■ Instructions for the task
Word for word, return the lines from the start of the entries below through the line that has "(ha : inAperture a = false) (hv".

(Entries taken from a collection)
========================================================================
-- ==== Sys2Proof/Laws/Regs.lean ====
section
/-! SUPPORT. Register accesses: what an admitted write does, block by block, and what a refused one does. -/

namespace Sys2Proof.Machine

open Sys2Proof

/-- An admitted write outside the PCIe aperture is the store of its block. -/
theorem writeCmd_admitted {s : State} {rq : Requester} {a : Nat} (v : Word) (h : Admitted s rq a)
    (ha : inAperture a = false) : writeCmd s rq a v = regStore (bridged s) rq a v := by
  have h1 := h.can
  have h2 := h.ok
  simp [writeCmd, h1, ha, regWrite, h2, bridged]

/-- A write that its checks refuse is a violation. -/
theorem writeCmd_refused {s : State} {rq : Requester} {a cause w : Nat} (v : Word) (h : canAccess s rq = true)
    (ha : inAperture a = false) (hv : verdict (bridged s) rq a true = .bad cause w) :
    writeCmd s rq a v = rqViolation (bridged s) cause rq true w := by
  unfold bridged at hv ⊢
  simp [writeCmd, h, ha, regWrite, hv]

/-- An admitted read leaves the value in readOut. -/
theorem readCmd_admitted {s : State} {rq : Requester} {a : Nat} (h : canAccess s rq = true)
    (hv : verdict (bridged s) rq a false = .ok) :
    readCmd s rq a = { (regValue (bridged s) rq a).2 with readOut := (regValue (bridged s) rq a).1 } := by
  unfold bridged at hv ⊢
  simp [readCmd, h, regRead, hv]

/-- Counting an event leaves every register but the counters' alone. -/
theorem regGet_count (s : State) (b code n a : Nat) (h : isPmc a = false) : regGet (count s b code n) a = regGet s a := by
  simp [regGet, h, count]

theorem regGet_bridged (s : State) (a : Nat) (h : isPmc a = false) : regGet (bridged s) a = regGet s a :=
  regGet_count s 63 0x0B0 1 a h

/-! The store of a register in each block of R764. -/

section
variable (s : State) (rq : Requester) (a o : Nat) (v : Word)

theorem regStore_int (h : a = regBase + 0x20000 + o) (ho : o < 0x10000) :
    regStore s rq a v = intWrite s rq o a v := by
  subst h
  have h1 : (regBase + 0x20000 + o - regBase) / 0x10000 = 2 := by omega
  have h2 : (regBase + 0x20000 + o - regBase) % 0x10000 = o := by omega
  unfold regStore; simp only [h1, h2]

theorem regStore_time (h : a = regBase + 0x30000 + o) (ho : o < 0x10000) :
    regStore s rq a v = timeWrite s rq o a v := by
  subst h
  have h1 : (regBase + 0x30000 + o - regBase) / 0x10000 = 3 := by omega
  have h2 : (regBase + 0x30000 + o - regBase) % 0x10000 = o := by omega
  unfold regStore; simp only [h1, h2]

theorem regStore_tick (h : a = regBase + 0x60000 + o) (ho : o < 0x10000) :
    regStore s rq a v = tickWrite s rq o a v := by
  subst h
  have h1 : (regBase + 0x60000 + o - regBase) / 0x10000 = 6 := by omega
  have h2 : (regBase + 0x60000 + o - regBase) % 0x10000 = o := by omega
  unfold regStore; simp only [h1, h2]

theorem regStore_ring (h : a = regBase + 0x80000 + o) (ho : o < 0x10000) :
    regStore s rq a v = ringWrite s rq o a v := by
  subst h
  have h1 : (regBase + 0x80000 + o - regBase) / 0x10000 = 8 := by omega
  have h2 : (regBase + 0x80000 + o - regBase) % 0x10000 = o := by omega
  unfold regStore; simp only [h1, h2]

theorem regStore_sense (h : a = regBase + 0x90000 + o) (ho : o < 0x10000) :
    regStore s rq a v = senseWriteReg s rq o a v := by
  subst h
  have h1 : (regBase + 0x90000 + o - regBase) / 0x10000 = 9 := by omega
  have h2 : (regBase + 0x90000 + o - regBase) % 0x10000 = o := by omega
  unfold regStore; simp only [h1, h2]

theorem regStore_pinna (h : a = regBase + 0xA0000 + o) (ho : o < 0x10000) :
    regStore s rq a v = pinnaWrite s rq o a v := by
  subst h
  have h1 : (regBase + 0xA0000 + o - regBase) / 0x10000 = 10 := by omega
  have h2 : (regBase + 0xA0000 + o - regBase) % 0x10000 = o := by omega
  unfold regStore; simp only [h1, h2]

theorem regStore_eth (h : a = regBase + 0xC0000 + o) (ho : o < 0x10000) :
    regStore s rq a v = ethWrite s o a v := by
  subst h
  have h1 : (regBase + 0xC0000 + o - regBase) / 0x10000 = 12 := by omega
  have h2 : (regBase + 0xC0000 + o - regBase) % 0x10000 = o := by omega
  unfold regStore; simp only [h1, h2]

theorem regStore_canUart (h : a = regBase + 0xD0000 + o) (ho : o < 0x10000) :
    regStore s rq a v = canUartWrite s o a v := by
  subst h
  have h1 : (regBase + 0xD0000 + o - regBase) / 0x10000 = 13 := by omega
  have h2 : (regBase + 0xD0000 + o - regBase) % 0x10000 = o := by omega
  unfold regStore; simp only [h1, h2]

theorem regStore_pcieUsb (h : a = regBase + 0xE0000 + o) (ho : o < 0x10000) :
    regStore s rq a v = pcieUsbWrite s rq o a v := by
  subst h
  have h1 : (regBase + 0xE0000 + o - regBase) / 0x10000 = 14 := by omega
  have h2 : (regBase + 0xE0000 + o - regBase) % 0x10000 = o := by omega
  unfold regStore; simp only [h1, h2]

theorem regStore_disp (h : a = regBase + 0xF0000 + o) (ho : o < 0x10000) :
    regStore s rq a v = dispWrite s rq o a v := by
  subst h
  have h1 : (regBase + 0xF0000 + o - regBase) / 0x10000 = 15 := by omega
  have h2 : (regBase + 0xF0000 + o - regBase) % 0x10000 = o := by omega
  unfold regStore; simp only [h1, h2]

theorem regStore_power (h : a = regBase + 0x100000 + o) (ho : o < 0x10000) :
    regStore s rq a v = powerWrite s rq o a v := by
  subst h
  have h1 : (regBase + 0x100000 + o - regBase) / 0x10000 = 16 := by omega
  have h2 : (regBase + 0x100000 + o - regBase) % 0x10000 = o := by omega
  unfold regStore; simp only [h1, h2]

theorem regStore_mbox (h : a = regBase + 0x110000 + o) (ho : o < 0x10000) :
    regStore s rq a v = mboxWrite s rq o a v := by
  subst h
  have h1 : (regBase + 0x110000 + o - regBase) / 0x10000 = 17 := by omega
  have h2 : (regBase + 0x110000 + o - regBase) % 0x10000 = o := by omega
  unfold regStore; simp only [h1, h2]

theorem regStore_rst (h : a = regBase + 0x140000 + o) (ho : o < 0x10000) :
    regStore s rq a v = if 0x10 ≤ o && o < 0x20 then rstCoreWrite s rq (o - 0x10) v
      else if a = aDbgHold then dbgHoldWrite s rq v
      else plainWrite s a v := by
  subst h
  have h1 : (regBase + 0x140000 + o - regBase) / 0x10000 = 20 := by omega
  have h2 : (regBase + 0x140000 + o - regBase) % 0x10000 = o := by omega
  unfold regStore; simp only [h1, h2]

theorem regStore_dma (h : a = regBase + 0x160000 + o) (ho : o < 0x10000) :
    regStore s rq a v = dmaWriteReg s rq o a v := by
  subst h
  have h1 : (regBase + 0x160000 + o - regBase) / 0x10000 = 22 := by omega
  have h2 : (regBase + 0x160000 + o - regBase) % 0x10000 = o := by omega
  unfold regStore; simp only [h1, h2]

end

end Sys2Proof.Machine
end

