-- ==== Sys2Proof/Tests/Slice0.lean ====
section
/-! SUPPORT. Tests: an ill-formed term for each check of WellFormed; for every statement with hypotheses, clause by
clause, a concrete state and operands that meet them together, at the edges of their ranges; and small checks of values
that the manual's worked examples and tables give. -/

namespace Sys2Proof.Tests

open Sys2Proof Sys2Proof.Machine

set_option Elab.async false

/-! ## Words in which the witnesses are stated -/

/-- The state in which an instruction reaches its effect, if it does. -/
def issuedAt (s : State) (c : CoreId) (d : Shape) : Option State :=
  if canIssue s c && !((issueStatus s c).core c).inAnnulled then match fetch (issueStatus s c) c with
    | .ok t => if refusedBy (t.core c) c d = none then some t else none
    | _ => none
  else none

/-- An instruction that issues, in a state of which P holds. -/
theorem meets {s : State} {c : CoreId} {d : Shape} {P : State → Prop} [DecidablePred P]
    (h : (match issuedAt s c d with
      | some t => decide (P t)
      | none => false) = true) : ∃ t, Issues s c d t ∧ P t := by
  unfold issuedAt at h
  split at h
  · next t ht =>
    split at ht
    · next hc =>
      split at ht
      · next u hf =>
        split at ht
        · next hr =>
          simp only [Option.some.injEq] at ht
          subst ht
          simp only [Bool.and_eq_true, Bool.not_eq_true'] at hc
          exact ⟨u, ⟨hc.1, hc.2, hf, hr⟩, of_decide_eq_true h⟩
        · simp at ht
      · simp at ht
    · simp at ht
  · simp at h

/-- An instruction that issues. -/
theorem issues {s : State} {c : CoreId} {d : Shape} (h : (issuedAt s c d).isSome = true) : ∃ t, Issues s c d t := by
  have : ∃ t, Issues s c d t ∧ True := by
    apply meets
    revert h
    cases issuedAt s c d <;> simp
  exact ⟨this.choose, this.choose_spec.1⟩

/-- An instruction that an earlier check stops. -/
theorem rejects {s : State} {c : CoreId} {d : Shape} {e : Exc}
    (h : (canIssue s c && !((issueStatus s c).core c).inAnnulled && match fetch (issueStatus s c) c with
      | .ok t => decide (refusedBy (t.core c) c d = some e)
      | _ => false) = true) : ∃ t, Rejects s c d t e := by
  simp only [Bool.and_eq_true, Bool.not_eq_true'] at h
  obtain ⟨⟨h1, h2⟩, h3⟩ := h
  split at h3
  · next t ht => exact ⟨t, ⟨h1, h2, ht, of_decide_eq_true h3⟩⟩
  · simp at h3

/-- Admitted as a check. -/
def admits (s : State) (rq : Requester) (a : Nat) : Bool :=
  canAccess s rq && decide (verdict (count s 63 0x0B0) rq a true = .ok)

theorem admits_iff (s : State) (rq : Requester) (a : Nat) : admits s rq a = true ↔ Admitted s rq a := by
  simp only [admits, Bool.and_eq_true, decide_eq_true_eq]
  exact ⟨fun h => ⟨h.1, h.2⟩, fun h => ⟨h.can, h.ok⟩⟩

/-- PrivWord as a check. -/
def privWord (t : State) (i : Fin 16) (a : Nat) : Bool :=
  decide (0x810000000 + 0x4000 * i.val ≤ a) && decide (a < 0x810000000 + 0x4000 * i.val + 0x4000) &&
  (outputAt t a).isNone && !(sorusRaw t a).poison && decide ((sorusRaw t a).code = .good) && !sampleUnwritten t a &&
  !areaUnwritten t a && decide (a ≠ fld t.touch.ctl 35 0 + 0xFFF) && !clockStopped t 24 &&
  decide ((t.core (.frond i)).abandoned = [])

theorem privWord_iff (t : State) (i : Fin 16) (a : Nat) : privWord t i a = true ↔ PrivWord t i a := by
  simp only [privWord, Bool.and_eq_true, decide_eq_true_eq, Bool.not_eq_true', Option.isNone_iff_eq_none]
  constructor
  · rintro ⟨⟨⟨⟨⟨⟨⟨⟨⟨a, b⟩, c⟩, d⟩, e⟩, f⟩, g⟩, h⟩, k⟩, l⟩
    exact ⟨a, b, c, ⟨d, e⟩, f, g, h, k, l⟩
  · rintro ⟨a, b, c, ⟨d, e⟩, f, g, h, k, l⟩
    exact ⟨⟨⟨⟨⟨⟨⟨⟨⟨a, b⟩, c⟩, d⟩, e⟩, f⟩, g⟩, h⟩, k⟩, l⟩

/-! ## Small states -/

/-- A module after release. -/
def up : State := { State.reset with sys := { State.reset.sys with mode := .running } }

/-- Frond core 3 at word 0x100 of its private memory. -/
def f3 : CoreId := .frond 3
def onF (f : Core → Core) : State :=
  up.modCore f3 fun k => f { k with run := .running, pc := 0x1020018200 }

/-- Frond core 3 with its registers pointing into its private memory. -/
def sF : State := onF fun k => { k with
  g := (((k.g.set 1 0x81000C010).set 2 0x123456789ABC).set 4 3).set 31 0x81000C080
  b := k.b.set 1 0x81000, rsp := 0x81000C015, rss := 0x81000C01A }

/-- Application core 0 at word 0x100 of DRAM. -/
def onA (f : Core → Core) : State :=
  (regSet up aMemTop 0x8000).modCore (.app 0) fun k => f { k with run := .running, pc := 0x200 }
def sA : State := onA id

/-- The Medulla core at word 0x100 of DRAM, with DRAM up to word 0x8000. -/
def sM : State := (regSet up aMemTop 0x8000).modCore .medulla fun k => { k with run := .running, pc := 0x200, g := k.g.set 1 0x7FFF }

/-- The state after release with the debug port served. -/
def sD : State := { up with struct := { up.struct with image := { up.struct.image with sec0 := 8 } } }

/-! ## Witnesses: integer, floating-point, multiply, CRC (O8 to O25) -/

theorem witness_plain_issues :
    (∃ t, Issues sF f3 (plain .short) t) ∧ (∃ t, Issues sF f3 (plain .long) t) ∧ (∃ t, Issues sA (.app 0) (plain .short) t) ∧
    (∃ t, Issues sA (.app 0) (plain .long) t) ∧ (∃ t, Issues sM .medulla (plain .short) t) ∧
    ∃ t, Issues sM .medulla (plain .long) t :=
  ⟨issues (by decide +kernel), issues (by decide +kernel), issues (by decide +kernel), issues (by decide +kernel),
    issues (by decide +kernel), issues (by decide +kernel)⟩

theorem witness_fp_issues :
    (∃ t, Issues sF f3 (fpShape .short) t) ∧ (∃ t, Issues sF f3 (fpShape .long) t) ∧
    ∃ t, Issues sA (.app 0) (fpShape .long) t :=
  ⟨issues (by decide +kernel), issues (by decide +kernel), issues (by decide +kernel)⟩

/-- A field that R114 permits at both ends, and one refused on each ground. -/
theorem witness_bit_fields :
    (1 ≤ (48 : BitVec 6).toNat ∧ (0 : BitVec 6).toNat + (48 : BitVec 6).toNat ≤ 48) ∧
    (1 ≤ (1 : BitVec 6).toNat ∧ (47 : BitVec 6).toNat + (1 : BitVec 6).toNat ≤ 48) ∧
    (∃ t, Issues sF f3 (plain .long) t ∧ (t.core f3).slot = none ∧ (0 : BitVec 6).toNat = 0) ∧
    (∃ t, Issues sF f3 (plain .long) t ∧ 47 < (48 : BitVec 6).toNat) ∧
    ∃ t, Issues sF f3 (plain .long) t ∧ 48 < (1 : BitVec 6).toNat + (48 : BitVec 6).toNat :=
  ⟨by decide, by decide, meets (by decide +kernel), meets (by decide +kernel), meets (by decide +kernel)⟩

/-- The magnitude of a finite encoding, as FloatNearest reads it. -/
def magOf (f : Fmt) (x : Nat) : Option Nat := match unpack f x with
  | .fin _ m e => some (m * 2 ^ (e + 4000).toNat)
  | _ => none

/-- One rounds to a finite encoding in each format, and a lower and a higher finite encoding stand beside it. -/
theorem witness_FloatNearest :
    ∀ f ∈ [fmtF48, fmtS32, fmtD64], (-4000 : Int) ≤ 0 ∧ (magOf f (pack f 0 false 3 0).1).isSome = true ∧
      (magOf f (pack f 1 false 3 0).1).isSome = true ∧ magOf f (pack f 0 false 1 0).1 = some (2 ^ 4000) ∧
      2 ^ 4000 ≤ 3 * 2 ^ 4000 ∧ (magOf f (pack f 0 false 0 (-4000)).1).isSome = true := by decide +kernel

theorem witness_FloatNaN :
    (FVal.nan false).isNaN = true ∧ (FVal.nan true).isNaN = true ∧ (1 : Nat) ≠ 0 ∧ addV ∈ [addV, mulV, divV] :=
  ⟨by decide, by decide, by decide, by simp⟩

/-- The register pairs of the binary64 conversions: even and odd sources, even destinations, g30, odd destinations. -/
theorem witness_FloatConversions :
    (0 : Reg).val % 2 = 0 ∧ (30 : Reg).val % 2 = 0 ∧ ((28 : Reg).val % 2 = 0 ∧ (28 : Reg) ≠ 30) ∧
    (∃ t, Issues sF f3 (fpShape .long) t ∧ (31 : Reg).val % 2 = 1) ∧
    ∃ t, Issues sF f3 (fpShape .long) t ∧ ((1 : Reg).val % 2 = 1 ∨ (30 : Reg) = 30) :=
  ⟨by decide, by decide, by decide, meets (by decide +kernel), meets (by decide +kernel)⟩

/-- A multiply unit with a write in flight, and one with none. -/
def sMul : State := onF fun k => { k with mul := ⟨5, 0, [.setAcc 7 true]⟩ }

theorem witness_MultiplyReads :
    (sMul.core f3).mul.queue = .setAcc 7 true :: [] ∧ (sF.core f3).mul.queue = [] := by decide +kernel

theorem witness_ExtractResult :
    (∃ t, Issues sMul f3 (plain .long) t ∧ (t.core f3).mul.queue ≠ []) ∧
    (∃ t, Issues (onF fun k => { k with g := k.g.set 1 119, mul := ⟨-1, 0x18, []⟩ }) f3 (plain .long) t ∧
      ((t.core f3).reg 1).toNat % 128 < 120 ∧ fld (t.core f3).mul.pst 5 4 = 1) ∧
    (∃ t, Issues (onF fun k => { k with mul := ⟨-1, 0x28, []⟩ }) f3 (plain .long) t ∧
      ((t.core f3).reg 1).toNat % 128 < 120 ∧ fld (t.core f3).mul.pst 5 4 = 2) ∧
    ∃ t, Issues (onF fun k => { k with g := k.g.set 1 120, mul := ⟨-1, 0, []⟩ }) f3 (plain .long) t ∧
      120 ≤ ((t.core f3).reg 1).toNat % 128 :=
  ⟨meets (by decide +kernel), meets (by decide +kernel), meets (by decide +kernel), meets (by decide +kernel)⟩

theorem witness_CrcResults : (1 ≤ 1 ∧ 1 ≤ 32 ∧ 1 < 2 ^ 1) ∧ (1 ≤ 32 ∧ 32 ≤ 32 ∧ 2 ^ 32 - 1 < 2 ^ 32) := by decide

/-! ## Witnesses: control (O26 to O33) -/

theorem witness_transfer_issues :
    (∃ t, Issues sF f3 (transfer .short) t ∧ (1 : Reg) ≠ 0) ∧ (∃ t, Issues sF f3 (transfer .long) t) ∧
    ∃ t, Issues sA (.app 0) (transfer .long) t :=
  ⟨meets (by decide +kernel), issues (by decide +kernel), issues (by decide +kernel)⟩

/-- A branch at word 0xFE whose slot stands at word 0x100. -/
def branch (taken annulled : Bool) : Slot :=
  ⟨0x10200181FC, 0x1020018200, taken, 0x1020018300, annulled, some (2, 9), 0x81000C015, 0x81000C01A, true, false, 0, 0⟩

/-- Frond core 3 in the delay slot of such a branch. -/
def inSlotOf (taken annulled : Bool) : State := onF fun k => { k with slot := some (branch taken annulled) }

theorem witness_JumpResults_slot : ∃ t, Rejects (inSlotOf true false) f3 (transfer .long) t (exc 0x01 3) :=
  rejects (by decide +kernel)

theorem witness_SlotOutcome :
    (((inSlotOf true false).core f3).slot = some (branch true false) ∧ (branch true false).taken = true) ∧
    (((inSlotOf false false).core f3).slot = some (branch false false) ∧ (branch false false).taken = false) ∧
    canIssue (inSlotOf false true) f3 = true ∧
    ((issueStatus (inSlotOf false true) f3).core f3).inAnnulled = true := by decide +kernel

/-- Frond core 3 with n loop levels open, the innermost ending after a short instruction with cnt passes left. -/
def inLoop (n own : Nat) (cnt : Word) : State := onF fun k => { k with
  lctl := setFld (w48 n) (9 + 2 * (n - 1)) (8 + 2 * (n - 1)) own
  le := k.le.set (lvl (n - 1)) 0x1020018201, lc := k.lc.set (lvl (n - 1)) cnt, g := k.g.set 1 3 }

theorem witness_LoopResults :
    (∃ t, Issues sF f3 (transfer .long) t ∧ (2 : BitVec 31).toInt < 3) ∧
    (∃ t, Issues (inLoop 3 3 5) f3 (transfer .long) t ∧ 3 ≤ (3 : BitVec 31).toInt ∧ fld (t.core f3).lctl 1 0 = 3) ∧
    (∃ t, Issues (inLoop 2 3 5) f3 (transfer .long) t ∧ fld (t.core f3).lctl 1 0 ≠ 3 ∧ (t.core f3).reg 2 = 0) ∧
    (∃ t, Issues (inLoop 2 3 5) f3 (transfer .long) t ∧ fld (t.core f3).lctl 1 0 ≠ 3 ∧ (t.core f3).reg 1 ≠ 0) ∧
    (∃ t, Issues (inLoop 1 3 5) f3 (transfer .long) t ∧ fld (t.core f3).lctl 1 0 ≠ 0 ∧
      fld (t.core f3).lctl (9 + 2 * (fld (t.core f3).lctl 1 0 - 1)) (8 + 2 * (fld (t.core f3).lctl 1 0 - 1)) ≤ (t.core f3).pl) ∧
    (∃ t, Issues sF f3 (transfer .long) t ∧ fld (t.core f3).lctl 1 0 = 0) ∧
    ∃ t, Issues ((inLoop 1 3 5).modCore f3 fun k => { k with status := 0x072 }) f3 (transfer .long) t ∧
      (t.core f3).pl < fld (t.core f3).lctl (9 + 2 * (fld (t.core f3).lctl 1 0 - 1)) (8 + 2 * (fld (t.core f3).lctl 1 0 - 1)) :=
  ⟨meets (by decide +kernel), meets (by decide +kernel), meets (by decide +kernel), meets (by decide +kernel),
    meets (by decide +kernel), meets (by decide +kernel), meets (by decide +kernel)⟩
========================================================================
■ Answer box
-- ==== Sys2Proof/Laws/Regs.lean ====
section
/-! SUPPORT. Register accesses: what an admitted write does, block by block, and what a refused one does. -/

namespace Sys2Proof.Machine

open Sys2Proof

/-- An admitted write outside the PCIe aperture is the store of its block. -/
theorem writeCmd_admitted {s : State} {rq : Requester} {a : Nat} (v : Word) (h : Admitted s rq a)
    (ha : inAperture a = false) : writeCmd s rq a v = regStore (bridged s) rq a v := by
  have h1 := h.can
  have h2 := h.ok
  simp [writeCmd, h1, ha, regWrite, h2, bridged]

/-- A write that its checks refuse is a violation. -/
theorem writeCmd_refused {s : State} {rq : Requester} {a cause w : Nat} (v : Word) (h : canAccess s rq = true)
    (ha : inAperture a = false) (hv : verdict (bridged s) rq a true = .bad cause w) :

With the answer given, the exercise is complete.